Show each line of the records in which the word "packC" occurs.

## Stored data
|---|

/-- The word of an instruction: none for an event of the device, which is not in the instruction stream. -/
def encode : Instr → Option (BitVec 96)
  | .smov h b => some (word 0x00#8 h (packU b))
  | .smovi h b => some (word 0x01#8 h (packU b))
  | .sadd h b => some (word 0x02#8 h (packU b))
  | .ssub h b => some (word 0x03#8 h (packU b))
  | .smul h b => some (word 0x04#8 h (packU b))
  | .smulh h b => some (word 0x05#8 h (packU b))
  | .smad h b => some (word 0x06#8 h (packU b))
  | .sand h b => some (word 0x07#8 h (packU b))
  | .sor h b => some (word 0x08#8 h (packU b))
  | .sxor h b => some (word 0x09#8 h (packU b))
  | .sshl h b => some (word 0x0A#8 h (packU b))
  | .sshr h b => some (word 0x0B#8 h (packU b))
  | .ssra h b => some (word 0x0C#8 h (packU b))
  | .smin h b => some (word 0x0D#8 h (packU b))
  | .smax h b => some (word 0x0E#8 h (packU b))
  | .scmp h b => some (word 0x0F#8 h (packU b))
  | .ssel h b => some (word 0x10#8 h (packU b))
  | .spopc h b => some (word 0x11#8 h (packU b))
  | .sclz h b => some (word 0x12#8 h (packU b))
  | .sbfx h b => some (word 0x13#8 h (packU b))
  | .sbfi h b => some (word 0x14#8 h (packU b))
  | .slea h b => some (word 0x15#8 h (packU b))
  | .srd h b => some (word 0x16#8 h (packU b))
  | .srdV h b => some (word 0x16#8 h (packU b))
  | .swr h b => some (word 0x17#8 h (packU b))
  | .swrV h b => some (word 0x17#8 h (packU b))
  | .sld h b => some (word 0x18#8 h (packU b))
  | .sst h b => some (word 0x19#8 h (packU b))
  | .sballot h b => some (word 0x1A#8 h (packU b))
  | .anchor h b => some (word 0x1B#8 h (packAnchor b))
  | .br h b => some (word 0x20#8 h (packC b))
  | .brx h b => some (word 0x21#8 h (packC b))
  | .pad h b => some (word 0x22#8 h (packC b))
  | .call h b => some (word 0x23#8 h (packC b))
  | .ret h b => some (word 0x24#8 h (packC b))
  | .join h b => some (word 0x25#8 h (packC b))
  | .loop h b => some (word 0x26#8 h (packC b))
  | .exit h b => some (word 0x27#8 h (packC b))
  | .yield h b => some (word 0x28#8 h (packC b))
  | .nop h b => some (word 0x29#8 h (packC b))
  | .bkpt h b => some (word 0x2A#8 h (packC b))
  | .trap h b => some (word 0x2B#8 h (packC b))
  | .vadd h b => some (word 0x30#8 h (packV b))
  | .vsub h b => some (word 0x31#8 h (packV b))
  | .vmul h b => some (word 0x32#8 h (packV b))
  | .vmulh h b => some (word 0x33#8 h (packV b))
  | .vmin h b => some (word 0x34#8 h (packV b))
  | .vmax h b => some (word 0x35#8 h (packV b))
  | .vabs h b => some (word 0x36#8 h (packV b))
  | .vand h b => some (word 0x37#8 h (packV b))
  | .vor h b => some (word 0x38#8 h (packV b))
  | .vxor h b => some (word 0x39#8 h (packV b))
  | .vnot h b => some (word 0x3A#8 h (packV b))
  | .vshl h b => some (word 0x3B#8 h (packV b))
  | .vshr h b => some (word 0x3C#8 h (packV b))
  | .vsra h b => some (word 0x3D#8 h (packV b))
  | .vpopc h b => some (word 0x3E#8 h (packV b))
  | .vclz h b => some (word 0x3F#8 h (packV b))
  | .vbfx h b => some (word 0x40#8 h (packV b))
  | .vcmp h b => some (word 0x41#8 h (packV b))
  | .vmov h b => some (word 0x42#8 h (packV b))
  | .vmovi h b => some (word 0x43#8 h (packV b))
  | .vfadd h b => some (word 0x44#8 h (packV b))
  | .vfmul h b => some (word 0x45#8 h (packV b))
  | .vfmin h b => some (word 0x46#8 h (packV b))
  | .vfmax h b => some (word 0x47#8 h (packV b))
  | .vfrcp h b => some (word 0x48#8 h (packV b))
  | .vfrsq h b => some (word 0x49#8 h (packV b))
  | .vfsqrt h b => some (word 0x4A#8 h (packV b))
  | .vfexp2 h b => some (word 0x4B#8 h (packV b))
  | .vflog2 h b => some (word 0x4C#8 h (packV b))
  | .vfsin h b => some (word 0x4D#8 h (packV b))
  | .vfcos h b => some (word 0x4E#8 h (packV b))
  | .vfcmp h b => some (word 0x4F#8 h (packV b))
  | .vfclass h b => some (word 0x50#8 h (packV b))
  | .vfrnd h b => some (word 0x51#8 h (packV b))
  | .vffrc h b => some (word 0x52#8 h (packV b))
  | .vpadd h b => some (word 0x53#8 h (packV b))
  | .vpmul h b => some (word 0x54#8 h (packV b))
  | .vpmin h b => some (word 0x55#8 h (packV b))
  | .vpmax h b => some (word 0x56#8 h (packV b))
  | .vcvt h b => some (word 0x57#8 h (packV b))
  | .vpack h b => some (word 0x58#8 h (packV b))
  | .vunpk h b => some (word 0x59#8 h (packV b))
  | .vtag h b => some (word 0x5A#8 h (packV b))
  | .vshfl h b => some (word 0x5B#8 h (packV b))
  | .vbcast h b => some (word 0x5C#8 h (packV b))
  | .vred h b => some (word 0x5D#8 h (packV b))
  | .vscan h b => some (word 0x5E#8 h (packV b))
  | .vballot h b => some (word 0x5F#8 h (packV b))
  | .vmad h b => some (word 0x60#8 h (packV3 b))
  | .vbfi h b => some (word 0x61#8 h (packV3 b))
  | .vsel h b => some (word 0x62#8 h (packV3 b))
  | .vfma h b => some (word 0x63#8 h (packV3 b))
  | .vpfma h b => some (word 0x64#8 h (packV3 b))
  | .vlerp h b => some (word 0x65#8 h (packV3 b))
  | .vdot4 h b => some (word 0x66#8 h (packV3 b))
  | .vdot2 h b => some (word 0x67#8 h (packV3 b))
  | .ld h b => some (word 0x70#8 h (packM b))
  | .st h b => some (word 0x71#8 h (packM b))
  | .ldx h b => some (word 0x72#8 h (packM b))
  | .stx h b => some (word 0x73#8 h (packM b))
  | .lda h b => some (word 0x74#8 h (packM b))
  | .sta h b => some (word 0x75#8 h (packM b))
  | .ldat h b => some (word 0x76#8 h (packM b))
  | .stat h b => some (word 0x77#8 h (packM b))
  | .atom h b => some (word 0x78#8 h (packM b))
  | .atomNr h b => some (word 0x78#8 h (packM b))
  | .atoma h b => some (word 0x79#8 h (packM b))
  | .ldlod h b => some (word 0x7A#8 h (packM b))
  | .txg h b => some (word 0x7B#8 h (packM b))
  | .resq h b => some (word 0x7C#8 h (packM b))
  | .resqFb h b => some (word 0x7C#8 h (packM b))
  | .prefL1 h b => some (word 0x7D#8 h (packM b))
  | .prefL2 h b => some (word 0x7D#8 h (packM b))
  | .cpy h b => some (word 0x90#8 h (packA b))
  | .cpyz h b => some (word 0x94#8 h (packA b))
  | .cpyr h b => some (word 0x92#8 h (packA b))
  | .cpyl h b => some (word 0x91#8 h (packA b))
  | .cpytLd h b => some (word 0x93#8 h (packA b))
  | .cpytSt h b => some (word 0x93#8 h (packA b))
  | .twany h b => some (word 0x95#8 h (packA b))
  | .twall h b => some (word 0x96#8 h (packA b))
  | .tfirst h b => some (word 0x97#8 h (packA b))
  | .tcnt h b => some (word 0x98#8 h (packA b))
  | .abinit h b => some (word 0x99#8 h (packA b))
  | .abexp h b => some (word 0x9A#8 h (packA b))
  | .abarr h b => some (word 0x9B#8 h (packA b))
  | .abwait h b => some (word 0x9C#8 h (packA b))
  | .abtest h b => some (word 0x9D#8 h (packA b))
  | .flacqP h b => some (word 0x9E#8 h (packA b))
  | .flacqC h b => some (word 0x9E#8 h (packA b))
  | .flrelP h b => some (word 0x9F#8 h (packA b))
  | .flrelC h b => some (word 0x9F#8 h (packA b))
  | .ban h b => some (word 0xA0#8 h (packA b))
  | .bana h b => some (word 0xA1#8 h (packA b))
  | .banw h b => some (word 0xA2#8 h (packA b))
  | .ldwMem h b => some (word 0xB0#8 h (packX b))
  | .ldwSmp h b => some (word 0xB0#8 h (packX b))
  | .ldws h b => some (word 0xB1#8 h (packX b))
  | .trel h b => some (word 0xB2#8 h (packX b))
  | .mma h b => some (word 0xB3#8 h (packX b))
  | .mmag h b => some (word 0xB4#8 h (packX b))
  | .vxm h b => some (word 0xB5#8 h (packX b))
  | .accz h b => some (word 0xB6#8 h (packX b))
  | .accld h b => some (word 0xB7#8 h (packX b))
  | .accstRaw h b => some (word 0xB8#8 h (packX b))
  | .accstPost h b => some (word 0xB8#8 h (packX b))
  | .accrdEl h b => some (word 0xB9#8 h (packX b))
  | .accrdSt h b => some (word 0xB9#8 h (packX b))
  | .preopLin h b => some (word 0xBA#8 h (packX b))
  | .preopTr h b => some (word 0xBA#8 h (packX b))
  | .preopWin h b => some (word 0xBA#8 h (packX b))
  | .postop h b => some (word 0xBB#8 h (packX b))
  | .edge h b => some (word 0xBC#8 h (packX b))
  | .cvg h b => some (word 0xBD#8 h (packX b))
  | .blend h b => some (word 0xBE#8 h (packX b))
  | .flt h b => some (word 0xBF#8 h (packX b))
  | .rslvLt h b => some (word 0xC0#8 h (packX b))
  | .rslvLe h b => some (word 0xC0#8 h (packX b))
  | .rslvRd h b => some (word 0xC0#8 h (packX b))
  | .rslvLd h b => some (word 0xC0#8 h (packX b))
  | .rslvClr h b => some (word 0xC0#8 h (packX b))
  | .binfl h b => some (word 0xC1#8 h (packX b))
  | .spawn h b => some (word 0xD0#8 h (packT b))
  | .spawnLane h b => some (word 0xD0#8 h (packT b))
  | .spawnc h b => some (word 0xD1#8 h (packT b))
  | .await h b => some (word 0xD2#8 h (packT b))
  | .fnew h b => some (word 0xD3#8 h (packT b))
  | .fres h b => some (word 0xD4#8 h (packT b))
  | .fflt h b => some (word 0xD5#8 h (packT b))
  | .fwait h b => some (word 0xD6#8 h (packT b))
  | .fpoll h b => some (word 0xD7#8 h (packT b))
  | .reorder h b => some (word 0xD8#8 h (packT b))
  | .time h b => some (word 0xD9#8 h (packT b))
  | .ctxrd h b => some (word 0xDA#8 h (packT b))
  | .ctxwr h b => some (word 0xDB#8 h (packT b))
  | .evpop h b => some (word 0xDC#8 h (packT b))
  | .evpopWait h b => some (word 0xDC#8 h (packT b))
  | .tlbinvRange h b => some (word 0xDD#8 h (packT b))
  | .tlbinvAsid h b => some (word 0xDD#8 h (packT b))
  | .tlbinvFn h b => some (word 0xDD#8 h (packT b))
  | .mapqRange h b => some (word 0xDE#8 h (packT b))
  | .mapqAsid h b => some (word 0xDE#8 h (packT b))
  | .mapqFn h b => some (word 0xDE#8 h (packT b))
  | .haltcHalt h b => some (word 0xDF#8 h (packT b))
  | .haltcResume h b => some (word 0xDF#8 h (packT b))
  | .haltcKill h b => some (word 0xDF#8 h (packT b))
  | .hint n => some ((0xF#4 ++ n : BitVec 14) ++ 0#82)
  | .joinRelease _ _ => none
  | .reorderRendezvous _ _ => none
  | .registerLineFill _ _ => none
  | .variableResultWrite _ _ _ => none
  | .instructionLineFill _ _ _ => none
  | .pageWalk _ _ _ => none
  | .tlbinvReceive _ _ => none
  | .tlbinvDrainAck _ _ => none
  | .tlbinvComplete _ => none
  | .mapqNoticeReceive _ _ => none
  | .mapqComplete _ => none
  | .l2Registration _ => none
  | .l2WritebackMerge _ => none
  | .l2Read _ => none
  | .l2Atomic _ => none
  | .l2Reduction _ => none
  | .atriumBankOperation _ => none
  | .waitRegistrationOp _ => none
  | .galleryRegistrationOp _ => none
  | .futureResolutionOp _ => none
  | .resolutionNoticeReceive _ _ => none
  | .wakeQueuePost _ => none
  | .wakeQueueHead _ => none
  | .awaitPendingDecrement _ => none
  | .awaitComplete _ _ => none
  | .slotBind _ _ _ => none
  | .copyBeat _ _ => none
  | .copyLatticeStart _ _ => none
  | .followOnIssue _ _ => none
  | .copyComplete _ _ => none
  | .banisterPhaseRelease _ _ => none
  | .arrayOpDispatch _ _ => none
  | .arrayOpRetire _ _ => none
  | .binnerPrimitive _ _ => none
  | .feedbackReserve _ => none
  | .feedbackEntryWrite _ => none
  | .migrationCommand _ => none
  | .migrationInvalidationDone _ => none
  | .porterRecordSelect _ => none
  | .contextPlacement _ _ => none
  | .resourceReservation _ _ => none
  | .groupStart _ _ => none
  | .saveLineArrival _ _ _ => none
  | .preemptSaveComplete _ => none
  | .contextRestore _ _ => none
  | .crewCompletion _ _ => none
  | .eventHeldPost _ => none
  | .handlerLaunchStart _ => none
  | .haltLineArrival _ _ => none
  | .haltSettle _ _ => none
  | .contextHalted _ => none
  | .managementRegisterWrite _ _ _ _ => none
  | .fixedLatencyResultWrite _ _ _ => none
  | .unassignedOpcode w => some w
  | .astbWrite _ => none
  | .hotctlWrite _ => none
  | .mgtlWrite _ _ => none
  | .dctlReset _ => none
  | .dctlWithdraw _ => none
  | .dsrWrite _ _ => none
  | .vfrzClear _ _ => none
  | .evhlWrite _ _ _ => none
  | .hostRingHeadWrite _ _ _ => none
  | .hcrbTailWrite _ _ => none
  | .rsownWrite _ _ _ _ => none
  | .dtrateWrite _ _ => none
  | .dtoffWrite _ _ => none
  | .dtoffRead _ => none
  | .hostBar2Access _ _ _ => none
  | .peerInboundAccess _ _ _ => none
  | .linkRetrained _ _ => none
  | .functionLevelReset _ => none
  | .powerOn _ => none
  | .linkAuthentication _ _ => none
  | .svnFloorRaise => none
  | .spdmGetVersion _ => none
  | .spdmGetCapabilities _ => none
  | .spdmNegotiateAlgorithms _ => none
  | .spdmGetDigests _ => none
  | .spdmGetCertificate _ => none
  | .spdmChallenge _ => none
  | .spdmGetMeasurements _ => none
  | .periodicHealthReport _ => none
  | .correctableSoftError _ => none
  | .uncorrectableSoftError _ => none
  | .thermalThrottle _ _ => none
  | .thermalTrip _ _ => none
  | .pldmSetPowerCap _ => none
  | .pldmSetClockCeiling _ => none
  | .pldmReadTemperature _ => none
  | .pldmReadPackagePower => none
  | .clockStepChange _ => none
  | .shareWindowRestart => none
  | .preemptBudgetWindow => none
  | .doorbellWrite _ _ _ => none
  | .corridorProtocolBreach _ => none
  | .preempt _ _ => none
  | .freeFrameTake _ => none
  | .porterMigrationSelect _ _ => none
  | .feedbackDrain _ _ => none
  | .flitAgeLimit _ => none
  | .nakResend _ => none
  | .dieResetTimeout _ => none
  | .dieResetComplete _ => none
  | .hostCmdTlbinv _ => none
  | .hostCmdMapq _ => none
  | .hostCmdHaltcHalt _ => none
  | .hostCmdHaltcResume _ => none
  | .hostCmdHaltcKill _ => none
  | .hostCmdPlace _ => none
  | .hotlistIntervalEnd => none
  | .l1ForwardRequest _ _ _ => none
  | .parkEvictionTimeout _ _ => none
  | .issuePromotion _ _ _ => none
  | .yieldExpiry _ _ _ => none
  | .tileReload _ _ _ => none
  | .accumulatorEvict _ _ _ => none
  | .waiterToGallery _ _ _ => none
  | .groupEvict _ _ => none
  | .porterFaultService _ _ => none
  | .copyLateCompletion _ _ => none
  | .memoryControllerRequest _ _ => none
  | .faultRecordHeldPost _ => none
  | .stepHalt _ => none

|---|

## Response area
  | .br h b => some (word 0x20#8 h (packC b))
  | .brx h b => some (word 0x21#8 h (packC b))
  | .pad h b => some (word 0x22#8 h (packC b))
  | .call h b => some (word 0x23#8 h (packC b))
  | .ret h b => some (word 0x24#8 h (packC b))
  | .join h b => some (word 0x25#8 h (packC b))
  | .loop h b => some (word 0x26#8 h (packC b))
  | .exit h b => some (word 0x27#8 h (packC b))
  | .yield h b => some (word 0x28#8 h (packC b))
  | .nop h b => some (word 0x29#8 h (packC b))
  | .bkpt h b => some (word 0x2A#8 h (packC b))
  | .trap h b => some (word 0x2B#8 h (packC b))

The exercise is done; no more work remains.